=== Your goal ===
Nothing in the data should be left out, so repeat it all exactly.

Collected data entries
*****
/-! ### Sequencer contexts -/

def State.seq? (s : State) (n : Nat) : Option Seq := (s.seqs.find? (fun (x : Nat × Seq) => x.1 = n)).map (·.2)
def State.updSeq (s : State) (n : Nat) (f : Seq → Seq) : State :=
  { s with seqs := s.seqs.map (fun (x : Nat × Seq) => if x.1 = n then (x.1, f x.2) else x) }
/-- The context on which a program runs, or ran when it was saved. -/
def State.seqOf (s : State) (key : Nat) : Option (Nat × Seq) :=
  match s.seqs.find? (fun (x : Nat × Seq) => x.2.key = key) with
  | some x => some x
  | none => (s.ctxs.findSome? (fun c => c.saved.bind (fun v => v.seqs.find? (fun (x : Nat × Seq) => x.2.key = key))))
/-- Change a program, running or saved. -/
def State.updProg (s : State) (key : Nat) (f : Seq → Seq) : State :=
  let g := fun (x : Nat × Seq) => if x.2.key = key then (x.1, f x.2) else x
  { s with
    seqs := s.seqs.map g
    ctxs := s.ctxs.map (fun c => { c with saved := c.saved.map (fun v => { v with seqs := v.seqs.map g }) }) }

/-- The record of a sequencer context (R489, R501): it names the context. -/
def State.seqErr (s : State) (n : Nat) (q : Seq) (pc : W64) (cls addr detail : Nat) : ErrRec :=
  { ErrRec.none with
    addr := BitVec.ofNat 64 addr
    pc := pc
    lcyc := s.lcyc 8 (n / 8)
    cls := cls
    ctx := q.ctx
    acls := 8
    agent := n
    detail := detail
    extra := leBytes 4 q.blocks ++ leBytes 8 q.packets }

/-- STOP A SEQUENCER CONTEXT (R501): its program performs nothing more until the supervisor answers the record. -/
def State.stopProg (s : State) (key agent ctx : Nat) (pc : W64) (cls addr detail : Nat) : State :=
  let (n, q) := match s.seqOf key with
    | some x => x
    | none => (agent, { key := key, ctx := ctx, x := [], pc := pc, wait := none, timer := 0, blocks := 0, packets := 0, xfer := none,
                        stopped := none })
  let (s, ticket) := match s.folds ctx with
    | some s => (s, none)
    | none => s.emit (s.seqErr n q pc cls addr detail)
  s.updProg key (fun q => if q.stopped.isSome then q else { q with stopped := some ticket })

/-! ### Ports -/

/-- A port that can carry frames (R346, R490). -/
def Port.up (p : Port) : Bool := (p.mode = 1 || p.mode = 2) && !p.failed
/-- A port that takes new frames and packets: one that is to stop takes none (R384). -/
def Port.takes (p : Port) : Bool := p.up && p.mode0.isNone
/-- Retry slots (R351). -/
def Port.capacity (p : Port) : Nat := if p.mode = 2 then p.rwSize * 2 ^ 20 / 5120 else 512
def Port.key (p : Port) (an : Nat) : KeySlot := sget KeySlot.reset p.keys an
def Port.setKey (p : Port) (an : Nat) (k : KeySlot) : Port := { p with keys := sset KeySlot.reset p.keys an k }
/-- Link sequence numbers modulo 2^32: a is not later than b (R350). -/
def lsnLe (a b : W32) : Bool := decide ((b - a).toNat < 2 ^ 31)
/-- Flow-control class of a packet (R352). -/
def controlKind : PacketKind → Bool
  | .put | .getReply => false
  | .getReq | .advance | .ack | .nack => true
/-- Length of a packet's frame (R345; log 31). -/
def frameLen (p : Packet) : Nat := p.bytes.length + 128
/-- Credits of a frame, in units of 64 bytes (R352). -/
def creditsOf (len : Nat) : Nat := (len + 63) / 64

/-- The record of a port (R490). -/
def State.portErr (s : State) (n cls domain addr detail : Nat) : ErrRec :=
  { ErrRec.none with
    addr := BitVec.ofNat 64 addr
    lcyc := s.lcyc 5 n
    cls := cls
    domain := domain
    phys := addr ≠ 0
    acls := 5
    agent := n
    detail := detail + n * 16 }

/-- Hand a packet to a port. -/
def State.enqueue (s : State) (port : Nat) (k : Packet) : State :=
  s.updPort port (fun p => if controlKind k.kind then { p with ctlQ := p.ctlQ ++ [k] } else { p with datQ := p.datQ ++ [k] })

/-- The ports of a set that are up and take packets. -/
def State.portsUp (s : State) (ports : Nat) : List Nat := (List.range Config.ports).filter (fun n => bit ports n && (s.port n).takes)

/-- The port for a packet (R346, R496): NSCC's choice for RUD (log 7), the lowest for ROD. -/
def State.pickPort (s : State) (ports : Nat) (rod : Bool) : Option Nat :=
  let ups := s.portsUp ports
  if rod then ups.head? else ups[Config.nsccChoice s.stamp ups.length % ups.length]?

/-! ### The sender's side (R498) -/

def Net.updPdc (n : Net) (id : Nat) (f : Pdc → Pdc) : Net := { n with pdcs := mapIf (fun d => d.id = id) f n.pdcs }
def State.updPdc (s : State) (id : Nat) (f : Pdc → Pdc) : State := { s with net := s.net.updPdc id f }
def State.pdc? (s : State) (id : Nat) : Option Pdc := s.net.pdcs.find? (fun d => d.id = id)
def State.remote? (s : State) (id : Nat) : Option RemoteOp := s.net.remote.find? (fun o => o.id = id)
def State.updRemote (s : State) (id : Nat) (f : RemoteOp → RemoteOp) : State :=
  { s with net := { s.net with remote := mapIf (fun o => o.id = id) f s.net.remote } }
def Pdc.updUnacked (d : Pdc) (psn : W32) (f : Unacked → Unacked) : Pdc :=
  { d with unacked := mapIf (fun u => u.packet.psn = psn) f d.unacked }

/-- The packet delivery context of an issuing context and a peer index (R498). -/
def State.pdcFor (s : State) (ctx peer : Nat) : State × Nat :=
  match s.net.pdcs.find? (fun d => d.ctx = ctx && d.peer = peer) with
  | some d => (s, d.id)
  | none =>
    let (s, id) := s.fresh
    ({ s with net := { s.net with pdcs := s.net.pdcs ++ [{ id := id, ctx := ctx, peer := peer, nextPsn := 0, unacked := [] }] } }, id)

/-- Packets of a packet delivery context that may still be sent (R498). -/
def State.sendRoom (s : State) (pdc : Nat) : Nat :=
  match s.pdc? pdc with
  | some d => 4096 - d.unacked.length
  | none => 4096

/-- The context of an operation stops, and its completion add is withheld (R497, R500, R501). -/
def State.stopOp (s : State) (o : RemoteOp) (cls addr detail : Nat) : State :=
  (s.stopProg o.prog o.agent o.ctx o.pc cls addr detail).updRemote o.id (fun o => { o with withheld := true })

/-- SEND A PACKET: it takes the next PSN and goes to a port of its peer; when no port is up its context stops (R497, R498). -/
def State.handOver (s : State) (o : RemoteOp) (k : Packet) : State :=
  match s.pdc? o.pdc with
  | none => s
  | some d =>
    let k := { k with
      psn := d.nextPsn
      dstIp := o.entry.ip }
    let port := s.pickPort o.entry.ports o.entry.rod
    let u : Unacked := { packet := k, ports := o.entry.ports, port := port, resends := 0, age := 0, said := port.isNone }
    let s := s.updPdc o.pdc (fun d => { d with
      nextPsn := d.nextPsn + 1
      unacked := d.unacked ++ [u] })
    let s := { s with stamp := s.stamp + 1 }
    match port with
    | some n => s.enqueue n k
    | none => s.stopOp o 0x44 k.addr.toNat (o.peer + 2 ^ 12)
*****
=== The completed task ===
/-! ### Sequencer contexts -/

def State.seq? (s : State) (n : Nat) : Option Seq := (s.seqs.find? (fun (x : Nat × Seq) => x.1 = n)).map (·.2)
def State.updSeq (s : State) (n : Nat) (f : Seq → Seq) : State :=
  { s with seqs := s.seqs.map (fun (x : Nat × Seq) => if x.1 = n then (x.1, f x.2) else x) }
/-- The context on which a program runs, or ran when it was saved. -/
def State.seqOf (s : State) (key : Nat) : Option (Nat × Seq) :=
  match s.seqs.find? (fun (x : Nat × Seq) => x.2.key = key) with
  | some x => some x
  | none => (s.ctxs.findSome? (fun c => c.saved.bind (fun v => v.seqs.find? (fun (x : Nat × Seq) => x.2.key = key))))
/-- Change a program, running or saved. -/
def State.updProg (s : State) (key : Nat) (f : Seq → Seq) : State :=
  let g := fun (x : Nat × Seq) => if x.2.key = key then (x.1, f x.2) else x
  { s with
    seqs := s.seqs.map g
    ctxs := s.ctxs.map (fun c => { c with saved := c.saved.map (fun v => { v with seqs := v.seqs.map g }) }) }

/-- The record of a sequencer context (R489, R501): it names the context. -/
def State.seqErr (s : State) (n : Nat) (q : Seq) (pc : W64) (cls addr detail : Nat) : ErrRec :=
  { ErrRec.none with
    addr := BitVec.ofNat 64 addr
    pc := pc
    lcyc := s.lcyc 8 (n / 8)
    cls := cls
    ctx := q.ctx
    acls := 8
    agent := n
    detail := detail
    extra := leBytes 4 q.blocks ++ leBytes 8 q.packets }

/-- STOP A SEQUENCER CONTEXT (R501): its program performs nothing more until the supervisor answers the record. -/
def State.stopProg (s : State) (key agent ctx : Nat) (pc : W64) (cls addr detail : Nat) : State :=
  let (n, q) := match s.seqOf key with
    | some x => x
    | none => (agent, { key := key, ctx := ctx, x := [], pc := pc, wait := none, timer := 0, blocks := 0, packets := 0, xfer := none,
                        stopped := none })
  let (s, ticket) := match s.folds ctx with
    | some s => (s, none)
    | none => s.emit (s.seqErr n q pc cls addr detail)
  s.updProg key (fun q => if q.stopped.isSome then q else { q with stopped := some ticket })

/-! ### Ports -/

/-- A port that can carry frames (R346, R490). -/
def Port.up (p : Port) : Bool := (p.mode = 1 || p.mode = 2) && !p.failed
/-- A port that takes new frames and packets: one that is to stop takes none (R384). -/
def Port.takes (p : Port) : Bool := p.up && p.mode0.isNone
/-- Retry slots (R351). -/
def Port.capacity (p : Port) : Nat := if p.mode = 2 then p.rwSize * 2 ^ 20 / 5120 else 512
def Port.key (p : Port) (an : Nat) : KeySlot := sget KeySlot.reset p.keys an
def Port.setKey (p : Port) (an : Nat) (k : KeySlot) : Port := { p with keys := sset KeySlot.reset p.keys an k }
/-- Link sequence numbers modulo 2^32: a is not later than b (R350). -/
def lsnLe (a b : W32) : Bool := decide ((b - a).toNat < 2 ^ 31)
/-- Flow-control class of a packet (R352). -/
def controlKind : PacketKind → Bool
  | .put | .getReply => false
  | .getReq | .advance | .ack | .nack => true
/-- Length of a packet's frame (R345; log 31). -/
def frameLen (p : Packet) : Nat := p.bytes.length + 128
/-- Credits of a frame, in units of 64 bytes (R352). -/
def creditsOf (len : Nat) : Nat := (len + 63) / 64

/-- The record of a port (R490). -/
def State.portErr (s : State) (n cls domain addr detail : Nat) : ErrRec :=
  { ErrRec.none with
    addr := BitVec.ofNat 64 addr
    lcyc := s.lcyc 5 n
    cls := cls
    domain := domain
    phys := addr ≠ 0
    acls := 5
    agent := n
    detail := detail + n * 16 }

/-- Hand a packet to a port. -/
def State.enqueue (s : State) (port : Nat) (k : Packet) : State :=
  s.updPort port (fun p => if controlKind k.kind then { p with ctlQ := p.ctlQ ++ [k] } else { p with datQ := p.datQ ++ [k] })

/-- The ports of a set that are up and take packets. -/
def State.portsUp (s : State) (ports : Nat) : List Nat := (List.range Config.ports).filter (fun n => bit ports n && (s.port n).takes)

/-- The port for a packet (R346, R496): NSCC's choice for RUD (log 7), the lowest for ROD. -/
def State.pickPort (s : State) (ports : Nat) (rod : Bool) : Option Nat :=
  let ups := s.portsUp ports
  if rod then ups.head? else ups[Config.nsccChoice s.stamp ups.length % ups.length]?

/-! ### The sender's side (R498) -/

def Net.updPdc (n : Net) (id : Nat) (f : Pdc → Pdc) : Net := { n with pdcs := mapIf (fun d => d.id = id) f n.pdcs }
def State.updPdc (s : State) (id : Nat) (f : Pdc → Pdc) : State := { s with net := s.net.updPdc id f }
def State.pdc? (s : State) (id : Nat) : Option Pdc := s.net.pdcs.find? (fun d => d.id = id)
def State.remote? (s : State) (id : Nat) : Option RemoteOp := s.net.remote.find? (fun o => o.id = id)
def State.updRemote (s : State) (id : Nat) (f : RemoteOp → RemoteOp) : State :=
  { s with net := { s.net with remote := mapIf (fun o => o.id = id) f s.net.remote } }
def Pdc.updUnacked (d : Pdc) (psn : W32) (f : Unacked → Unacked) : Pdc :=
  { d with unacked := mapIf (fun u => u.packet.psn = psn) f d.unacked }

/-- The packet delivery context of an issuing context and a peer index (R498). -/
def State.pdcFor (s : State) (ctx peer : Nat) : State × Nat :=
  match s.net.pdcs.find? (fun d => d.ctx = ctx && d.peer = peer) with
  | some d => (s, d.id)
  | none =>
    let (s, id) := s.fresh
    ({ s with net := { s.net with pdcs := s.net.pdcs ++ [{ id := id, ctx := ctx, peer := peer, nextPsn := 0, unacked := [] }] } }, id)

/-- Packets of a packet delivery context that may still be sent (R498). -/
def State.sendRoom (s : State) (pdc : Nat) : Nat :=
  match s.pdc? pdc with
  | some d => 4096 - d.unacked.length
  | none => 4096

/-- The context of an operation stops, and its completion add is withheld (R497, R500, R501). -/
def State.stopOp (s : State) (o : RemoteOp) (cls addr detail : Nat) : State :=
  (s.stopProg o.prog o.agent o.ctx o.pc cls addr detail).updRemote o.id (fun o => { o with withheld := true })

/-- SEND A PACKET: it takes the next PSN and goes to a port of its peer; when no port is up its context stops (R497, R498). -/
def State.handOver (s : State) (o : RemoteOp) (k : Packet) : State :=
  match s.pdc? o.pdc with
  | none => s
  | some d =>
    let k := { k with
      psn := d.nextPsn
      dstIp := o.entry.ip }
    let port := s.pickPort o.entry.ports o.entry.rod
    let u : Unacked := { packet := k, ports := o.entry.ports, port := port, resends := 0, age := 0, said := port.isNone }
    let s := s.updPdc o.pdc (fun d => { d with
      nextPsn := d.nextPsn + 1
      unacked := d.unacked ++ [u] })
    let s := { s with stamp := s.stamp + 1 }
    match port with
    | some n => s.enqueue n k
    | none => s.stopOp o 0x44 k.addr.toNat (o.peer + 2 ^ 12)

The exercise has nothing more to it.